There are correlations between histological invasiveness and DCN content?  Could you explain a greater content of DCN in the peripheral part of the tumor?  Did you find correlations with immunological cellular reaction to the CRC?

 

Author Response

There are correlations between histological invasiveness and DCN content? Could you explain a greater content of DCN in the peripheral part of the tumor?  Did you find correlations with immunological cellular reaction to the CRC?

There are several studies reporting on immunohistochemical analysis of decorin. The expression of decorin was shown to be present in stromal cells, the expression being the strongest in healthy mucosa and the lowest in carcinomas (1, 2, 3). However, our immunohistochemical analysis also showed that expression of decorin is present in stromal cells, but is higher in carcinoma. According to the available literature and our analysis, there is no expression of decorin in tumour cells and we did not find any differences in immunohistochemical staining between central parts of the tumour and invasive front (4).

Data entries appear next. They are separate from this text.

-- ==== Sys2Proof/Laws/State.lean ====
section
/-! SUPPORT. What a table reads as after each operation on it, and each field of the state after each named update of it. -/

namespace Sys2Proof

/-! ## Tables -/

theorem Tab.find_drop {κ α : Type} [DecidableEq κ] (k j : κ) (l : List (κ × α)) : Tab.find j (Tab.drop k l) = if j = k then none else Tab.find j l := by
  induction l with
  | nil => simp [Tab.drop, Tab.find]
  | cons p l ih =>
    obtain ⟨a, v⟩ := p
    simp only [Tab.drop, Tab.find]
    split
    · subst_vars
      rw [ih]
      split
      · rfl
      · rename_i h; simp [Ne.symm h]
    · simp only [Tab.find, ih]
      split
      · subst_vars; simp_all
      · rfl

/-- A value put at a key reads back there, and every other key reads as before. -/
theorem Tab.get_put {κ α : Type} [DecidableEq κ] (t : Tab κ α) (k j : κ) (v : α) : (t.put k v).get j = if j = k then v else t.get j := by
  simp only [Tab.get, Tab.put, Tab.find, Tab.find_drop]
  by_cases h : j = k
  · subst h; simp
  · simp [h, Ne.symm h]

@[simp] theorem Tab.get_put_same {κ α : Type} [DecidableEq κ] (t : Tab κ α) (k : κ) (v : α) : (t.put k v).get k = v := by simp [Tab.get_put]

theorem Tab.get_put_other {κ α : Type} [DecidableEq κ] (t : Tab κ α) (k j : κ) (v : α) (h : j ≠ k) : (t.put k v).get j = t.get j := by
  simp [Tab.get_put, h]

theorem Tab.get_upd {κ α : Type} [DecidableEq κ] (t : Tab κ α) (k j : κ) (f : α → α) : (t.upd k f).get j = if j = k then f (t.get k) else t.get j := by
  simp [Tab.upd, Tab.get_put]

@[simp] theorem Tab.get_upd_same {κ α : Type} [DecidableEq κ] (t : Tab κ α) (k : κ) (f : α → α) : (t.upd k f).get k = f (t.get k) := by
  simp [Tab.get_upd]

theorem Tab.get_upd_other {κ α : Type} [DecidableEq κ] (t : Tab κ α) (k j : κ) (f : α → α) (h : j ≠ k) : (t.upd k f).get j = t.get j := by
  simp [Tab.get_upd, h]

@[simp] theorem Tab.get_fill {κ α : Type} [DecidableEq κ] (k : κ) (v : α) : (Tab.fill v : Tab κ α).get k = v := rfl

@[simp] theorem Tab.get_map {κ α : Type} [DecidableEq κ] (t : Tab κ α) (f : α → α) (k : κ) : (t.map f).get k = f (t.get k) := by
  obtain ⟨d, l⟩ := t
  unfold Tab.map Tab.get
  dsimp only
  induction l with
  | nil => rfl
  | cons p l ih =>
    obtain ⟨j, v⟩ := p
    simp only [List.map, Tab.find]
    split
    · rfl
    · exact ih

/-! ## Counts -/

theorem satInc_le (bits n : Nat) : satInc bits n ≤ 2 ^ bits - 1 := Nat.min_le_right _ _

theorem satAdd_le (bits n k : Nat) : satAdd bits n k ≤ 2 ^ bits - 1 := Nat.min_le_right _ _

theorem wrapInc_lt (bits n : Nat) : wrapInc bits n < 2 ^ bits := Nat.mod_lt _ (Nat.two_pow_pos bits)

end Sys2Proof

namespace Sys2Proof.Machine

/-! ## updCh -/

@[simp] theorem updCh_mer (c : Chan) (f : GdChan → GdChan) (s : State) : (s.updCh c f).mer = s.mer := rfl
@[simp] theorem updCh_pwm (c : Chan) (f : GdChan → GdChan) (s : State) : (s.updCh c f).pwm = s.pwm := rfl
@[simp] theorem updCh_orr (c : Chan) (f : GdChan → GdChan) (s : State) : (s.updCh c f).orr = s.orr := rfl
@[simp] theorem updCh_octl (c : Chan) (f : GdChan → GdChan) (s : State) : (s.updCh c f).octl = s.octl := rfl
@[simp] theorem updCh_oview (c : Chan) (f : GdChan → GdChan) (s : State) : (s.updCh c f).oview = s.oview := rfl
@[simp] theorem updCh_otgt (c : Chan) (f : GdChan → GdChan) (s : State) : (s.updCh c f).otgt = s.otgt := rfl
@[simp] theorem updCh_tm (c : Chan) (f : GdChan → GdChan) (s : State) : (s.updCh c f).tm = s.tm := rfl
@[simp] theorem updCh_dc (c : Chan) (f : GdChan → GdChan) (s : State) : (s.updCh c f).dc = s.dc := rfl
@[simp] theorem updCh_ss (c : Chan) (f : GdChan → GdChan) (s : State) : (s.updCh c f).ss = s.ss := rfl
@[simp] theorem updCh_ssDisagree (c : Chan) (f : GdChan → GdChan) (s : State) : (s.updCh c f).ssDisagree = s.ssDisagree := rfl
@[simp] theorem updCh_ssTrials (c : Chan) (f : GdChan → GdChan) (s : State) : (s.updCh c f).ssTrials = s.ssTrials := rfl
@[simp] theorem updCh_pos (c : Chan) (f : GdChan → GdChan) (s : State) : (s.updCh c f).pos = s.pos := rfl
@[simp] theorem updCh_edge (c : Chan) (f : GdChan → GdChan) (s : State) : (s.updCh c f).edge = s.edge := rfl
@[simp] theorem updCh_res (c : Chan) (f : GdChan → GdChan) (s : State) : (s.updCh c f).res = s.res := rfl
@[simp] theorem updCh_cal (c : Chan) (f : GdChan → GdChan) (s : State) : (s.updCh c f).cal = s.cal := rfl
@[simp] theorem updCh_sent (c : Chan) (f : GdChan → GdChan) (s : State) : (s.updCh c f).sent = s.sent := rfl
@[simp] theorem updCh_em (c : Chan) (f : GdChan → GdChan) (s : State) : (s.updCh c f).em = s.em := rfl
@[simp] theorem updCh_gd (c : Chan) (f : GdChan → GdChan) (s : State) : (s.updCh c f).gd = { s.gd with ch := s.gd.ch.upd c f } := rfl
@[simp] theorem updCh_grid (c : Chan) (f : GdChan → GdChan) (s : State) : (s.updCh c f).grid = s.grid := rfl
@[simp] theorem updCh_pfc (c : Chan) (f : GdChan → GdChan) (s : State) : (s.updCh c f).pfc = s.pfc := rfl
@[simp] theorem updCh_dab (c : Chan) (f : GdChan → GdChan) (s : State) : (s.updCh c f).dab = s.dab := rfl
@[simp] theorem updCh_obcT (c : Chan) (f : GdChan → GdChan) (s : State) : (s.updCh c f).obcT = s.obcT := rfl
@[simp] theorem updCh_sys (c : Chan) (f : GdChan → GdChan) (s : State) : (s.updCh c f).sys = s.sys := rfl
@[simp] theorem updCh_sup (c : Chan) (f : GdChan → GdChan) (s : State) : (s.updCh c f).sup = s.sup := rfl
@[simp] theorem updCh_ka (c : Chan) (f : GdChan → GdChan) (s : State) : (s.updCh c f).ka = s.ka := rfl
@[simp] theorem updCh_faults (c : Chan) (f : GdChan → GdChan) (s : State) : (s.updCh c f).faults = s.faults := rfl
@[simp] theorem updCh_log (c : Chan) (f : GdChan → GdChan) (s : State) : (s.updCh c f).log = s.log := rfl
@[simp] theorem updCh_flash (c : Chan) (f : GdChan → GdChan) (s : State) : (s.updCh c f).flash = s.flash := rfl
@[simp] theorem updCh_ops (c : Chan) (f : GdChan → GdChan) (s : State) : (s.updCh c f).ops = s.ops := rfl
@[simp] theorem updCh_cat (c : Chan) (f : GdChan → GdChan) (s : State) : (s.updCh c f).cat = s.cat := rfl
@[simp] theorem updCh_lvc (c : Chan) (f : GdChan → GdChan) (s : State) : (s.updCh c f).lvc = s.lvc := rfl
@[simp] theorem updCh_chg (c : Chan) (f : GdChan → GdChan) (s : State) : (s.updCh c f).chg = s.chg := rfl
@[simp] theorem updCh_thm (c : Chan) (f : GdChan → GdChan) (s : State) : (s.updCh c f).thm = s.thm := rfl
@[simp] theorem updCh_act (c : Chan) (f : GdChan → GdChan) (s : State) : (s.updCh c f).act = s.act := rfl
@[simp] theorem updCh_saf (c : Chan) (f : GdChan → GdChan) (s : State) : (s.updCh c f).saf = s.saf := rfl
@[simp] theorem updCh_lks (c : Chan) (f : GdChan → GdChan) (s : State) : (s.updCh c f).lks = s.lks := rfl
@[simp] theorem updCh_pq (c : Chan) (f : GdChan → GdChan) (s : State) : (s.updCh c f).pq = s.pq := rfl
@[simp] theorem updCh_pqSeen (c : Chan) (f : GdChan → GdChan) (s : State) : (s.updCh c f).pqSeen = s.pqSeen := rfl
@[simp] theorem updCh_fab (c : Chan) (f : GdChan → GdChan) (s : State) : (s.updCh c f).fab = s.fab := rfl
@[simp] theorem updCh_pair (c : Chan) (f : GdChan → GdChan) (s : State) : (s.updCh c f).pair = s.pair := rfl
@[simp] theorem updCh_vif (c : Chan) (f : GdChan → GdChan) (s : State) : (s.updCh c f).vif = s.vif := rfl
@[simp] theorem updCh_veh (c : Chan) (f : GdChan → GdChan) (s : State) : (s.updCh c f).veh = s.veh := rfl
@[simp] theorem updCh_uds (c : Chan) (f : GdChan → GdChan) (s : State) : (s.updCh c f).uds = s.uds := rfl
@[simp] theorem updCh_out (c : Chan) (f : GdChan → GdChan) (s : State) : (s.updCh c f).out = s.out := rfl
@[simp] theorem updCh_sec (c : Chan) (f : GdChan → GdChan) (s : State) : (s.updCh c f).sec = s.sec := rfl
@[simp] theorem updCh_otp (c : Chan) (f : GdChan → GdChan) (s : State) : (s.updCh c f).otp = s.otp := rfl
@[simp] theorem updCh_freeIx (c : Chan) (f : GdChan → GdChan) (s : State) : (s.updCh c f).freeIx = s.freeIx := rfl
@[simp] theorem updCh_pending (c : Chan) (f : GdChan → GdChan) (s : State) : (s.updCh c f).pending = s.pending := rfl

/-! ## setSs -/

@[simp] theorem setSs_mer (t : TSet) (k : Nat) (s : State) : (setSs t k s).mer = s.mer := rfl
@[simp] theorem setSs_pwm (t : TSet) (k : Nat) (s : State) : (setSs t k s).pwm = s.pwm := rfl
@[simp] theorem setSs_orr (t : TSet) (k : Nat) (s : State) : (setSs t k s).orr = s.orr := rfl
@[simp] theorem setSs_octl (t : TSet) (k : Nat) (s : State) : (setSs t k s).octl = s.octl := rfl
@[simp] theorem setSs_oview (t : TSet) (k : Nat) (s : State) : (setSs t k s).oview = s.oview := rfl
@[simp] theorem setSs_otgt (t : TSet) (k : Nat) (s : State) : (setSs t k s).otgt = s.otgt := rfl
@[simp] theorem setSs_tm (t : TSet) (k : Nat) (s : State) : (setSs t k s).tm = s.tm := rfl
@[simp] theorem setSs_dc (t : TSet) (k : Nat) (s : State) : (setSs t k s).dc = s.dc := rfl
@[simp] theorem setSs_ss (t : TSet) (k : Nat) (s : State) : (setSs t k s).ss = s.ss.upd t (fun x => { x with st := k }) := rfl
@[simp] theorem setSs_ssDisagree (t : TSet) (k : Nat) (s : State) : (setSs t k s).ssDisagree = s.ssDisagree := rfl
@[simp] theorem setSs_ssTrials (t : TSet) (k : Nat) (s : State) : (setSs t k s).ssTrials = s.ssTrials := rfl
@[simp] theorem setSs_pos (t : TSet) (k : Nat) (s : State) : (setSs t k s).pos = s.pos := rfl
@[simp] theorem setSs_edge (t : TSet) (k : Nat) (s : State) : (setSs t k s).edge = s.edge := rfl
@[simp] theorem setSs_res (t : TSet) (k : Nat) (s : State) : (setSs t k s).res = s.res := rfl
@[simp] theorem setSs_cal (t : TSet) (k : Nat) (s : State) : (setSs t k s).cal = s.cal := rfl
@[simp] theorem setSs_sent (t : TSet) (k : Nat) (s : State) : (setSs t k s).sent = s.sent := rfl
@[simp] theorem setSs_em (t : TSet) (k : Nat) (s : State) : (setSs t k s).em = s.em := rfl
@[simp] theorem setSs_gd (t : TSet) (k : Nat) (s : State) : (setSs t k s).gd = s.gd := rfl
@[simp] theorem setSs_grid (t : TSet) (k : Nat) (s : State) : (setSs t k s).grid = s.grid := rfl
@[simp] theorem setSs_pfc (t : TSet) (k : Nat) (s : State) : (setSs t k s).pfc = s.pfc := rfl
@[simp] theorem setSs_dab (t : TSet) (k : Nat) (s : State) : (setSs t k s).dab = s.dab := rfl
@[simp] theorem setSs_obcT (t : TSet) (k : Nat) (s : State) : (setSs t k s).obcT = s.obcT := rfl
@[simp] theorem setSs_sys (t : TSet) (k : Nat) (s : State) : (setSs t k s).sys = s.sys := rfl
@[simp] theorem setSs_sup (t : TSet) (k : Nat) (s : State) : (setSs t k s).sup = s.sup := rfl
@[simp] theorem setSs_ka (t : TSet) (k : Nat) (s : State) : (setSs t k s).ka = s.ka := rfl
@[simp] theorem setSs_faults (t : TSet) (k : Nat) (s : State) : (setSs t k s).faults = s.faults := rfl
@[simp] theorem setSs_log (t : TSet) (k : Nat) (s : State) : (setSs t k s).log = s.log := rfl
@[simp] theorem setSs_flash (t : TSet) (k : Nat) (s : State) : (setSs t k s).flash = s.flash := rfl
@[simp] theorem setSs_ops (t : TSet) (k : Nat) (s : State) : (setSs t k s).ops = s.ops := rfl
@[simp] theorem setSs_cat (t : TSet) (k : Nat) (s : State) : (setSs t k s).cat = s.cat := rfl
@[simp] theorem setSs_lvc (t : TSet) (k : Nat) (s : State) : (setSs t k s).lvc = s.lvc := rfl
@[simp] theorem setSs_chg (t : TSet) (k : Nat) (s : State) : (setSs t k s).chg = s.chg := rfl
@[simp] theorem setSs_thm (t : TSet) (k : Nat) (s : State) : (setSs t k s).thm = s.thm := rfl
@[simp] theorem setSs_act (t : TSet) (k : Nat) (s : State) : (setSs t k s).act = s.act := rfl
@[simp] theorem setSs_saf (t : TSet) (k : Nat) (s : State) : (setSs t k s).saf = s.saf := rfl
@[simp] theorem setSs_lks (t : TSet) (k : Nat) (s : State) : (setSs t k s).lks = s.lks := rfl
@[simp] theorem setSs_pq (t : TSet) (k : Nat) (s : State) : (setSs t k s).pq = s.pq := rfl
@[simp] theorem setSs_pqSeen (t : TSet) (k : Nat) (s : State) : (setSs t k s).pqSeen = s.pqSeen := rfl
@[simp] theorem setSs_fab (t : TSet) (k : Nat) (s : State) : (setSs t k s).fab = s.fab := rfl
@[simp] theorem setSs_pair (t : TSet) (k : Nat) (s : State) : (setSs t k s).pair = s.pair := rfl
@[simp] theorem setSs_vif (t : TSet) (k : Nat) (s : State) : (setSs t k s).vif = s.vif := rfl
@[simp] theorem setSs_veh (t : TSet) (k : Nat) (s : State) : (setSs t k s).veh = s.veh := rfl
@[simp] theorem setSs_uds (t : TSet) (k : Nat) (s : State) : (setSs t k s).uds = s.uds := rfl
@[simp] theorem setSs_out (t : TSet) (k : Nat) (s : State) : (setSs t k s).out = s.out := rfl
@[simp] theorem setSs_sec (t : TSet) (k : Nat) (s : State) : (setSs t k s).sec = s.sec := rfl
@[simp] theorem setSs_otp (t : TSet) (k : Nat) (s : State) : (setSs t k s).otp = s.otp := rfl
@[simp] theorem setSs_freeIx (t : TSet) (k : Nat) (s : State) : (setSs t k s).freeIx = s.freeIx := rfl
@[simp] theorem setSs_pending (t : TSet) (k : Nat) (s : State) : (setSs t k s).pending = s.pending := rfl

Our previous study showed that in contrast to immunohistochemical expression of decorin, the expression of the decorin gene showed higher expression at the invasive front when compared to the central part. Moreover, a detailed analysis of expression in CRC showed that expression of decorin was upregulated at the invasive front of the tumour compared with the central parts in the CRC with lymph node metastasis, whereas in the CRC without lymph node metastasis, expression at the invasive front was similar to the central parts. The difference in expression was not significant (4). To the best of our knowledge there was no study conducted on CRC or other carcinomas studying the heterogeneity of decorin expression in cancer.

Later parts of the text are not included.